### EXERCISE AIM
Transcribe only what runs from the line including "(idx : StatusIdx)" through the last line of the entries, exactly as it appears.

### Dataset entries
........
-- ==== Sys2Proof/Syntax.lean ====
section
/-! DEFINITION. The 23 commands of SEYTAN-CORE, one constructor per row of spec/opcode_table.json, with the names their operands select. -/

namespace Sys2Proof

/-- The four general wide registers (10_state.md R21). `W0` is also called SUM and `W1` TERM. -/
inductive WReg where
  | w0 | w1 | w2 | w3
  deriving DecidableEq, Repr

/-- A wide source: a general register or one of the read-only constants (10_state.md R22, R25). -/
inductive WSrc where
  | reg (w : WReg)
  | k | r | p
  deriving DecidableEq, Repr

/-- A limb index, 0 least significant (20_memory.md R51, R52). -/
inductive LimbIdx where
  | i0 | i1 | i2 | i3
  deriving DecidableEq, Repr

/-- A half of `X`: `lo` is `X[63:0]`, `hi` is `X[127:64]` (10_state.md R28). -/
inductive Half where
  | lo | hi
  deriving DecidableEq, Repr

/-- The registers RDS reads, in the order of their index 0..3 (10_state.md R36). -/
inductive StatusIdx where
  | status | pos | lenLo | lenHi
  deriving DecidableEq, Repr

/-- The 128-bit constants MULK128 names (10_state.md R26). -/
inductive KIdx where
  | k1 | k2 | k3
  deriving DecidableEq, Repr

/-- The causes of `IllegalCommand` (60_exceptions.md R202). -/
inductive ECode where
  /-- EC_OPCODE, 1: the opcode is none of the 23. -/
  | opcode
  /-- EC_REGSEL, 2: a used wide select holds a reserved value. -/
  | regsel
  /-- EC_LSEL, 3: a used `lsel` holds a reserved value. -/
  | lsel
  /-- EC_IMM, 4: a used `imm8` holds a reserved value. -/
  | imm
  /-- EC_MBZ, 5: a field the command does not use is nonzero. -/
  | mbz
  deriving DecidableEq, Repr

/-- The decoded command (30_encoding.md R65, R70): the operands a row of R71 uses, the data-in `D` included where the
command uses it (R68). The amounts of ROTL128 and XSHR128 are the bytes the word holds; WellFormed.lean gives their range. -/
inductive Instr where
  | nop
  | wrw (rd : WReg) (limb : LimbIdx) (d : Limb)
  | rdw (ra : WSrc) (limb : LimbIdx)
  | wrx (half : Half) (d : Limb)
  | rdx (half : Half)
  | rds (idx : StatusIdx)
  | add256 (rd : WReg) (ra : WSrc)
  | sub256 (rd : WReg) (ra : WSrc)
  | cmp256 (ra rb : WSrc)
  | red256 (rd : WReg)
  | muls256 (rd : WReg) (ra : WSrc) (d : Limb)
  | mulw256 (rd : WReg) (ra rb : WSrc)
  | xor256 (rd : WReg) (ra : WSrc)
  | init128
  | foldb (b : Byte)
  | lenbind
  | rotl128 (amount : Byte)
  | mulk128 (k : KIdx)
  | hlmix128
  | xshr128 (amount : Byte)
  | mix128
  | init256
  | absorb256 (b : Byte)
  deriving DecidableEq, Repr

end Sys2Proof
end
........
### SOLUTION FOR THIS TASK
  | rds (idx : StatusIdx)
  | add256 (rd : WReg) (ra : WSrc)
  | sub256 (rd : WReg) (ra : WSrc)
  | cmp256 (ra rb : WSrc)
  | red256 (rd : WReg)
  | muls256 (rd : WReg) (ra : WSrc) (d : Limb)
  | mulw256 (rd : WReg) (ra rb : WSrc)
  | xor256 (rd : WReg) (ra : WSrc)
  | init128
  | foldb (b : Byte)
  | lenbind
  | rotl128 (amount : Byte)
  | mulk128 (k : KIdx)
  | hlmix128
  | xshr128 (amount : Byte)
  | mix128
  | init256
  | absorb256 (b : Byte)
  deriving DecidableEq, Repr

end Sys2Proof
end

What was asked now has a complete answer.